PROBLEM DESCRIPTION: The entries need to be copied exactly.

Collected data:
────────────────────

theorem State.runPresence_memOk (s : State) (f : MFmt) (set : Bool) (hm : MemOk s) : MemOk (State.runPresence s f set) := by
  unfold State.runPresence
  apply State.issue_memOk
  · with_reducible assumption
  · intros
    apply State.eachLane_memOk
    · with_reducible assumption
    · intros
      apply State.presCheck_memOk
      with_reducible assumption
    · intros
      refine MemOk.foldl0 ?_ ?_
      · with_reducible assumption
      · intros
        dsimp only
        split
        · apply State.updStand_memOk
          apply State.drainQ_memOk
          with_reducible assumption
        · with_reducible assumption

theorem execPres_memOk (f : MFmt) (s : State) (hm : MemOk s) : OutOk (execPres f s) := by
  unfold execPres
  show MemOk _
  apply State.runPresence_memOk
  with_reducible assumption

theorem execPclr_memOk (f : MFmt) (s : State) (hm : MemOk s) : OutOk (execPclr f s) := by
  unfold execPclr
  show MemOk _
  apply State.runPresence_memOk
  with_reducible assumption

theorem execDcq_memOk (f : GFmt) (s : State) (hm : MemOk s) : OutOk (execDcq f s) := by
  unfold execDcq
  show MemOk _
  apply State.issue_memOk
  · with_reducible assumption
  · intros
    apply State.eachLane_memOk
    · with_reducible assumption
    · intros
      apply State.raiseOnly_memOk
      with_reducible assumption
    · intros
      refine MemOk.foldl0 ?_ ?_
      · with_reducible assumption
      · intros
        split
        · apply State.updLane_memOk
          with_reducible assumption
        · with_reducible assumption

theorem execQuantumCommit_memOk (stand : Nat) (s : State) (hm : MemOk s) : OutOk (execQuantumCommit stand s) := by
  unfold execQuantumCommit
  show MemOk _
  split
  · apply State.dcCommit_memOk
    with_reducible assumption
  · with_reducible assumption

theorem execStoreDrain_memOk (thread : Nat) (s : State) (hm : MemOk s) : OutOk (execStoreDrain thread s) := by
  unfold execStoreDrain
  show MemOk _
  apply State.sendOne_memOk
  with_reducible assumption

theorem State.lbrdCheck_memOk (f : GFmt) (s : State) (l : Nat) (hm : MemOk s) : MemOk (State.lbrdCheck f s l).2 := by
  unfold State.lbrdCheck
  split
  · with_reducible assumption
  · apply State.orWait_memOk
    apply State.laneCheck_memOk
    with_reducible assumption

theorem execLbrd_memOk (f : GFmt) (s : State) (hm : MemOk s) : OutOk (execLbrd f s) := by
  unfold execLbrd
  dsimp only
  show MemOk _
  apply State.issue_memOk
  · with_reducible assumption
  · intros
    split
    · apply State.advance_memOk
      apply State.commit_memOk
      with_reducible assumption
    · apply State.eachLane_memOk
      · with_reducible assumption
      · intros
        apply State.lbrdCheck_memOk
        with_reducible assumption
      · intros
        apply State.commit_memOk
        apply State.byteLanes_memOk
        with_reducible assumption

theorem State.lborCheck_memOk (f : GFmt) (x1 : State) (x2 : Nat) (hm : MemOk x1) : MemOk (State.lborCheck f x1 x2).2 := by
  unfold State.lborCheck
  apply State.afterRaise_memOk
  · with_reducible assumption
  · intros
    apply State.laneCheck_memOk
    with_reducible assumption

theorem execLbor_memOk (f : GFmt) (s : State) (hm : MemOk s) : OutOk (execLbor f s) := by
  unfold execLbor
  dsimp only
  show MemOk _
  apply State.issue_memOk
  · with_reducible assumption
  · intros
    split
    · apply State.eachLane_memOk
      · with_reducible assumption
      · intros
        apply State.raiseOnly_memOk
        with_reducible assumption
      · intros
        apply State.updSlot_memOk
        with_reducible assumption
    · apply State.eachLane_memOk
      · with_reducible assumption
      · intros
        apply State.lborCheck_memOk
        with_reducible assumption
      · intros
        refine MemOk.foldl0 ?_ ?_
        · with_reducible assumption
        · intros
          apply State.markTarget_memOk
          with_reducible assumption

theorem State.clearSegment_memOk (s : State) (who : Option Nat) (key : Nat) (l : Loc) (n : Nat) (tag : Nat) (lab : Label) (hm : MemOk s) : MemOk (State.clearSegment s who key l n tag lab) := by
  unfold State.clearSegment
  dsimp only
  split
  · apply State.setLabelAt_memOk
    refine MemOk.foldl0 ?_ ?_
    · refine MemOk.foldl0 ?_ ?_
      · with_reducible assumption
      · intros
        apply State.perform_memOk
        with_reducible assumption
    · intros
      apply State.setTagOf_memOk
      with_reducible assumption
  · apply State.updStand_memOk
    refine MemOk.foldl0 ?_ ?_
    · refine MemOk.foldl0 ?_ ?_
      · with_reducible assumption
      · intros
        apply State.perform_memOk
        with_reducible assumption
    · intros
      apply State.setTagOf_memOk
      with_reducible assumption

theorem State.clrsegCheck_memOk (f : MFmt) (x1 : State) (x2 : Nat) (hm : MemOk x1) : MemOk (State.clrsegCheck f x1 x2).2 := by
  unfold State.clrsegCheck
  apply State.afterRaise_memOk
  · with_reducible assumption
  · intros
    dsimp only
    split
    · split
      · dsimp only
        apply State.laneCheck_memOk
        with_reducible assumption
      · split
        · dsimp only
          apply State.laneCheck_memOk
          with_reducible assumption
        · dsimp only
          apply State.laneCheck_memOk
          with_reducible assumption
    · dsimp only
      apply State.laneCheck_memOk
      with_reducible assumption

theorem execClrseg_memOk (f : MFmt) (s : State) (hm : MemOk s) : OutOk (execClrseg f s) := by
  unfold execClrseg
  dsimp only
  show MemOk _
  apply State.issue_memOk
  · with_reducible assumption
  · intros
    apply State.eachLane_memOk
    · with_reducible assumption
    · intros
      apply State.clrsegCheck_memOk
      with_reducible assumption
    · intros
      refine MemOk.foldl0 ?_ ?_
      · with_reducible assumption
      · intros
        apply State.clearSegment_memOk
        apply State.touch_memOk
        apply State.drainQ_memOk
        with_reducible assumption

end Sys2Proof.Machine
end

────────────────────

EXERCISE OUTPUT:
theorem State.runPresence_memOk (s : State) (f : MFmt) (set : Bool) (hm : MemOk s) : MemOk (State.runPresence s f set) := by
  unfold State.runPresence
  apply State.issue_memOk
  · with_reducible assumption
  · intros
    apply State.eachLane_memOk
    · with_reducible assumption
    · intros
      apply State.presCheck_memOk
      with_reducible assumption
    · intros
      refine MemOk.foldl0 ?_ ?_
      · with_reducible assumption
      · intros
        dsimp only
        split
        · apply State.updStand_memOk
          apply State.drainQ_memOk
          with_reducible assumption
        · with_reducible assumption

theorem execPres_memOk (f : MFmt) (s : State) (hm : MemOk s) : OutOk (execPres f s) := by
  unfold execPres
  show MemOk _
  apply State.runPresence_memOk
  with_reducible assumption

theorem execPclr_memOk (f : MFmt) (s : State) (hm : MemOk s) : OutOk (execPclr f s) := by
  unfold execPclr
  show MemOk _
  apply State.runPresence_memOk
  with_reducible assumption

theorem execDcq_memOk (f : GFmt) (s : State) (hm : MemOk s) : OutOk (execDcq f s) := by
  unfold execDcq
  show MemOk _
  apply State.issue_memOk
  · with_reducible assumption
  · intros
    apply State.eachLane_memOk
    · with_reducible assumption
    · intros
      apply State.raiseOnly_memOk
      with_reducible assumption
    · intros
      refine MemOk.foldl0 ?_ ?_
      · with_reducible assumption
      · intros
        split
        · apply State.updLane_memOk
          with_reducible assumption
        · with_reducible assumption

theorem execQuantumCommit_memOk (stand : Nat) (s : State) (hm : MemOk s) : OutOk (execQuantumCommit stand s) := by
  unfold execQuantumCommit
  show MemOk _
  split
  · apply State.dcCommit_memOk
    with_reducible assumption
  · with_reducible assumption

theorem execStoreDrain_memOk (thread : Nat) (s : State) (hm : MemOk s) : OutOk (execStoreDrain thread s) := by
  unfold execStoreDrain
  show MemOk _
  apply State.sendOne_memOk
  with_reducible assumption

theorem State.lbrdCheck_memOk (f : GFmt) (s : State) (l : Nat) (hm : MemOk s) : MemOk (State.lbrdCheck f s l).2 := by
  unfold State.lbrdCheck
  split
  · with_reducible assumption
  · apply State.orWait_memOk
    apply State.laneCheck_memOk
    with_reducible assumption

theorem execLbrd_memOk (f : GFmt) (s : State) (hm : MemOk s) : OutOk (execLbrd f s) := by
  unfold execLbrd
  dsimp only
  show MemOk _
  apply State.issue_memOk
  · with_reducible assumption
  · intros
    split
    · apply State.advance_memOk
      apply State.commit_memOk
      with_reducible assumption
    · apply State.eachLane_memOk
      · with_reducible assumption
      · intros
        apply State.lbrdCheck_memOk
        with_reducible assumption
      · intros
        apply State.commit_memOk
        apply State.byteLanes_memOk
        with_reducible assumption

theorem State.lborCheck_memOk (f : GFmt) (x1 : State) (x2 : Nat) (hm : MemOk x1) : MemOk (State.lborCheck f x1 x2).2 := by
  unfold State.lborCheck
  apply State.afterRaise_memOk
  · with_reducible assumption
  · intros
    apply State.laneCheck_memOk
    with_reducible assumption

theorem execLbor_memOk (f : GFmt) (s : State) (hm : MemOk s) : OutOk (execLbor f s) := by
  unfold execLbor
  dsimp only
  show MemOk _
  apply State.issue_memOk
  · with_reducible assumption
  · intros
    split
    · apply State.eachLane_memOk
      · with_reducible assumption
      · intros
        apply State.raiseOnly_memOk
        with_reducible assumption
      · intros
        apply State.updSlot_memOk
        with_reducible assumption
    · apply State.eachLane_memOk
      · with_reducible assumption
      · intros
        apply State.lborCheck_memOk
        with_reducible assumption
      · intros
        refine MemOk.foldl0 ?_ ?_
        · with_reducible assumption
        · intros
          apply State.markTarget_memOk
          with_reducible assumption

theorem State.clearSegment_memOk (s : State) (who : Option Nat) (key : Nat) (l : Loc) (n : Nat) (tag : Nat) (lab : Label) (hm : MemOk s) : MemOk (State.clearSegment s who key l n tag lab) := by
  unfold State.clearSegment
  dsimp only
  split
  · apply State.setLabelAt_memOk
    refine MemOk.foldl0 ?_ ?_
    · refine MemOk.foldl0 ?_ ?_
      · with_reducible assumption
      · intros
        apply State.perform_memOk
        with_reducible assumption
    · intros
      apply State.setTagOf_memOk
      with_reducible assumption
  · apply State.updStand_memOk
    refine MemOk.foldl0 ?_ ?_
    · refine MemOk.foldl0 ?_ ?_
      · with_reducible assumption
      · intros
        apply State.perform_memOk
        with_reducible assumption
    · intros
      apply State.setTagOf_memOk
      with_reducible assumption

theorem State.clrsegCheck_memOk (f : MFmt) (x1 : State) (x2 : Nat) (hm : MemOk x1) : MemOk (State.clrsegCheck f x1 x2).2 := by
  unfold State.clrsegCheck
  apply State.afterRaise_memOk
  · with_reducible assumption
  · intros
    dsimp only
    split
    · split
      · dsimp only
        apply State.laneCheck_memOk
        with_reducible assumption
      · split
        · dsimp only
          apply State.laneCheck_memOk
          with_reducible assumption
        · dsimp only
          apply State.laneCheck_memOk
          with_reducible assumption
    · dsimp only
      apply State.laneCheck_memOk
      with_reducible assumption

theorem execClrseg_memOk (f : MFmt) (s : State) (hm : MemOk s) : OutOk (execClrseg f s) := by
  unfold execClrseg
  dsimp only
  show MemOk _
  apply State.issue_memOk
  · with_reducible assumption
  · intros
    apply State.eachLane_memOk
    · with_reducible assumption
    · intros
      apply State.clrsegCheck_memOk
      with_reducible assumption
    · intros
      refine MemOk.foldl0 ?_ ?_
      · with_reducible assumption
      · intros
        apply State.clearSegment_memOk
        apply State.touch_memOk
        apply State.drainQ_memOk
        with_reducible assumption

end Sys2Proof.Machine
end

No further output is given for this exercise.